DATA FOR THIS TASK Block Start
/-- SEND in REPLY mode. -/
def execSendReply (e : EntryRun) (s : State) : Result := done s (s.sendEntry e.core.key e.upto true)

/-! ### WAIT, SKIP and END (R129 to R132) -/

/-- Whether the condition of a WAIT holds: nothing left on the out port, units and packets of SEND alike, the packets injected, or the offset reached. -/
def State.waitOver (s : State) (k : Nat) (d : Desc) : Bool :=
  let c := s.co k
  match d.imm with
  | 0 => decide (c.outHeld d.pout = 0)
  | 1 => c.sends.isEmpty
  | _ => decide (8 * d.addrX ≤ s.tbCount)

/-- A WAIT's end: one cycle after its issue, or at the offset (mode 2) or the time reached (modes 0 and 1, where it
stalled), whichever is later. -/
def State.waitEnd (s : State) (k : Nat) (d : Desc) (stalled : Bool) : State :=
  let to_ := if d.imm = 2 then s.cyclesIn (16 * d.addrX - 32)
            else if stalled then s.cyclesIn (2 * (s.tbCount - 16)) else 0
  s.modCo k (fun c => { c with waiting := false, entry := c.entry + 1, cyc := max (c.cyc + 1) to_ })

/-- A WAIT entry with a mode. -/
def State.waitEntry (s : State) (k mode : Nat) : State :=
  match s.entryAt k (fun d => d.op = 10 && d.imm = mode) with
  | none => s
  | some (_, d) =>
    if s.waitOver k d then s.waitEnd k d false else s.modCo k (fun c => { c with waiting := true })

/-- WAIT mode 0. -/
def execWaitDrain (c : CoreId) (s : State) : Result := done s (s.waitEntry c.key 0)
/-- WAIT mode 1. -/
def execWaitInject (c : CoreId) (s : State) : Result := done s (s.waitEntry c.key 1)
/-- WAIT mode 2. -/
def execWaitOffset (c : CoreId) (s : State) : Result := done s (s.waitEntry c.key 2)

/-- The end of a stalled WAIT, once its condition holds (R131). -/
def execWaitEnd (c : CoreId) (s : State) : Result :=
  let k := c.key
  done s (
    match s.coreCtx k with
    | some n =>
      let d := s.coreDesc n k
      if (s.co k).waiting && s.waitOver k d then s.waitEnd k d true else s
    | none => s)

/-- A SKIP: the next IMM entries passed over where its condition holds; 1 cycle (R130). -/
def State.skip (s : State) (k : Nat) (d : Desc) (c : Bool) : State :=
  s.modCo k (fun x => x.advance (1 + if c then d.imm else 0) 1)

/-- SKIP on a zero region. -/
def execSkipZero (c : CoreId) (s : State) : Result :=
  let k := c.key
  done s (
    match s.entryAt k (fun d => d.op = 11 && d.sub = 0) with
    | none => s
    | some (n, d) =>
      let b := s.coreBanks n k
      match s.firstBad b k (zeroReads b d) with
      | some h => s.bankHit n k h.2 b
      | none => s.skip k d (b.allZero d))

/-- SKIP on a stream-empty port. -/
def execSkipEmpty (c : CoreId) (s : State) : Result :=
  let k := c.key
  done s (
    match s.entryAt k (fun d => d.op = 11 && d.sub = 1) with
    | none => s
    | some (_, d) => s.skip k d (decide ((if d.pin then (s.co k).in1.cons else (s.co k).in0.cons) = 0)))

/-- END: the core idles; a core that reaches it after W and by K has intruded into the weir, and the smallest margin
before K is kept (R60, R132). -/
def execEndEntry (c : CoreId) (s : State) : Result :=
  let k := c.key
  done s (
    match s.entryAt k (fun d => d.op = 0) with
    | none => s
    | some (n, _) =>
      let e := s.endAt (s.co k).cyc
      let kk := s.closePoint n
      let s := s.modCo k (fun c => { c with atEnd := true })
      if kk < e then s
      else
        let s := if s.weirStart n < e then s.fcount (TCK_SL_INTRUSIONS.INTRUSIONS n) 1 else s
        s.fset (TCK_SL_MARGIN.MARGIN n) (min (s.fget (TCK_SL_MARGIN.MARGIN n)) (kk - e)))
DATA FOR THIS TASK Block End
Set down again, word for word, the stretch of records from the line with "d (b.allZero d))" to the line with "k).in0.cons) = 0)))", both of those lines included.

TASK SOLUTION =>
      | none => s.skip k d (b.allZero d))

/-- SKIP on a stream-empty port. -/
def execSkipEmpty (c : CoreId) (s : State) : Result :=
  let k := c.key
  done s (
    match s.entryAt k (fun d => d.op = 11 && d.sub = 1) with
    | none => s
    | some (_, d) => s.skip k d (decide ((if d.pin then (s.co k).in1.cons else (s.co k).in0.cons) = 0)))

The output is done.